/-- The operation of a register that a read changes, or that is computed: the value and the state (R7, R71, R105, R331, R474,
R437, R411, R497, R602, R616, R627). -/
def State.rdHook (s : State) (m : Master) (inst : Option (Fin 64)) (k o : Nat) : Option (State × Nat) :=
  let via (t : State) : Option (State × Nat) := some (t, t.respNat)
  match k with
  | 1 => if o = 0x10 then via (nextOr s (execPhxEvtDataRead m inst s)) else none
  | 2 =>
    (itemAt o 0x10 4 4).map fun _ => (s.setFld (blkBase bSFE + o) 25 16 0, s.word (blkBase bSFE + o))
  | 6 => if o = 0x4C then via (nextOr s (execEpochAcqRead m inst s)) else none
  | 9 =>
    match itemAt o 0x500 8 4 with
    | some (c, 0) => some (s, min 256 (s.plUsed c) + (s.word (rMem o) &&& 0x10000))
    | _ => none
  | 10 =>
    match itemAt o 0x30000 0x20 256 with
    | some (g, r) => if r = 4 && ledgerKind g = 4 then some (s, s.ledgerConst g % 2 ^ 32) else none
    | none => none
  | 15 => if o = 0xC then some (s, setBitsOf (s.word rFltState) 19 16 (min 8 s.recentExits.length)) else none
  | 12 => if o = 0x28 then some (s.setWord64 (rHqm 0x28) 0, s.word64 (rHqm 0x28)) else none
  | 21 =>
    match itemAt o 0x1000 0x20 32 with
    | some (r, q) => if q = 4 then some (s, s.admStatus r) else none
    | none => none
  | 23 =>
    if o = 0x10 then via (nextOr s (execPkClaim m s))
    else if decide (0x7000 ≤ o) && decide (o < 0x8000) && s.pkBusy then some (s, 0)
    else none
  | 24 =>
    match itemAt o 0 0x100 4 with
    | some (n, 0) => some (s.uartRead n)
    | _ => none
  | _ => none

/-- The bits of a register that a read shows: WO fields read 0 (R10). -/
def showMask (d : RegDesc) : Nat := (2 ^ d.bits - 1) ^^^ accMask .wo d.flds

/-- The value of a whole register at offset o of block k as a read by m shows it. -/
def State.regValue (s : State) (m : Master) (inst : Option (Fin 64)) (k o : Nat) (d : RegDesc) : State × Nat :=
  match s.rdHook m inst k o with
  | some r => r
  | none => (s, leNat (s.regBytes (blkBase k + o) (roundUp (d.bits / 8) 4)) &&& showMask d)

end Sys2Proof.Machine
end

- **Required action**
Which lines in the data above hold the string "nextOr"? Return each of them.

- **Output of the task**
  | 1 => if o = 0x10 then via (nextOr s (execPhxEvtDataRead m inst s)) else none
  | 6 => if o = 0x4C then via (nextOr s (execEpochAcqRead m inst s)) else none
    if o = 0x10 then via (nextOr s (execPkClaim m s))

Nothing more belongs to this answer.